Problem to solve: Your answer should be the lines below from the one with "dramStart d c write open_ = srExit" to the one with "theorem dramStart_moved (write", both included, given again exactly and with nothing added.

Material provided:
/-- An access that opens a row, or none. -/
theorem dramStart_cases (write : Bool) (open_ : List Nat) :
    dramStart d c write open_ = srExit d c write ∨ ∃ b row, dramStart d c write open_ = activate (srExit d c write) c b row := by
  unfold dramStart; split
  · exact .inr ⟨_, _, rfl⟩
  · exact .inl rfl

/-- The registers that a request changes. -/
def dramStartRegs (c : Nat) : List (Nat × Fld) :=
  [(pgDmc c, F.DMC_SR_WAIT_MAX), (pgDmc c, cSTATE), (pgDmc c, F.DMC_RH_REFRESHES)]

theorem dramStart_moved (write : Bool) (open_ : List Nat) : Moved noDmcOut (dramStartRegs c) d (dramStart d c write open_) := by
  have hexit : Moved noDmcOut (dramStartRegs c) d (srExit d c write) := (srExit_moved d c write).coarser.mono (by simp [dramStartRegs])
  obtain h | ⟨b, row, h⟩ := dramStart_cases d c write open_ <;> rw [h]
  · exact hexit
  · exact .trans _ _ _ hexit ((activate_moved _ c b row).mono (by simp [dramStartRegs]))

theorem state_dramStart (write : Bool) (open_ : List Nat) : getR (dramStart d c write open_) (pgDmc c) cSTATE =
    if getR d (pgDmc c) cSTATE = 2 then 1 else getR d (pgDmc c) cSTATE := by
  obtain h | ⟨b, row, h⟩ := dramStart_cases d c write open_ <;> rw [h]
  · exact state_srExit d c write
  · rw [(activate_moved _ c b row).getR_fld (by simp; decide)]; exact state_srExit d c write

theorem dmc_dramStart (write : Bool) (open_ : List Nat) :
    ∃ y, dmc (dramStart d c write open_) c = { dmc d c with lastReq := d.ticks, tally := y } := by
  obtain ⟨y, hy⟩ := dmc_srExit d c write
  obtain h | ⟨b, row, h⟩ := dramStart_cases d c write open_ <;> rw [h]
  · exact ⟨y, hy⟩
  · obtain ⟨z, hz⟩ := dmc_activate (srExit d c write) c b row
    exact ⟨z, by rw [hz, hy]⟩

end

/-! ### Corrected and uncorrectable words (R349–R351) -/

section
variable (d : Dev) (c : Nat)

theorem dramCe_zero : dramCe d c 0 = d := if_pos rfl

theorem dramCe_pos {n : Nat} (h : n ≠ 0) : dramCe d c n =
    raise (addC (setDmc d c { dmc d c with ceHour := (dmc d c).ceHour + n }) (pgDmc c) F.DMC_CE n) (pgDmc c) 8 := if_neg h

/-- An uncorrectable word of line `l` on rank `r` counts, shows and is logged. -/
def ueNote (d : Dev) (c r l : Nat) : Dev :=
  ledgerNow (raise (bump d (pgDmc c) F.DMC_UE) (pgDmc c) 9) 0x0410 0xF (typeCode .dmc) ([c, r] ++ leBytes 8 (64 * l))

theorem dramUe_other {r l : Nat} (h : l ∉ (dmc d c).inverted) : dramUe d c r l = retire (ueNote d c r l) c r (some l) := by
  rw [dramUe, dmc_ledgerNow, dmc_raise, bump, dmc_addC]
  exact if_neg (by simpa using h)

/-- The migration of rank `r` to the spare `q` starts (R350). -/
def migStart (d : Dev) (c r q : Nat) (l : Option Nat) : Dev :=
  let d := setRank (setRank (setDmc d c { dmc d c with mig := some ⟨r, q, d.ticks, l.toList⟩ }) c r 3) c q 3
  ledgerNow (raise (setR (setR d (pgDmc c) F.DMC_MIG_DONE 0) (pgDmc c) cSTATE 3) (pgDmc c) 11) 0x0412 0xF (typeCode .dmc) [c, r, q]

/-- The first SPARE rank of channel `c`. -/
def spareRank (d : Dev) (c : Nat) : Option Nat := (List.range 4).find? (fun q => rankState d c q == 2)

theorem spareRank_some {q : Nat} (h : spareRank d c = some q) : q < 4 ∧ rankState d c q = 2 :=
  ⟨List.mem_range.1 (List.mem_of_find?_eq_some h), by simpa using List.find?_some h⟩

theorem retire_migrates {r q : Nat} (l : Option Nat) (hr : rankState d c r = 1) (hm : (dmc d c).mig = none)
    (hq : spareRank d c = some q) : retire d c r l = migStart d c r q l := by
  rw [spareRank] at hq
  simp only [retire, hr, hm, hq, migStart]
  simp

Response to this exercise:
    dramStart d c write open_ = srExit d c write ∨ ∃ b row, dramStart d c write open_ = activate (srExit d c write) c b row := by
  unfold dramStart; split
  · exact .inr ⟨_, _, rfl⟩
  · exact .inl rfl

/-- The registers that a request changes. -/
def dramStartRegs (c : Nat) : List (Nat × Fld) :=
  [(pgDmc c, F.DMC_SR_WAIT_MAX), (pgDmc c, cSTATE), (pgDmc c, F.DMC_RH_REFRESHES)]

theorem dramStart_moved (write : Bool) (open_ : List Nat) : Moved noDmcOut (dramStartRegs c) d (dramStart d c write open_) := by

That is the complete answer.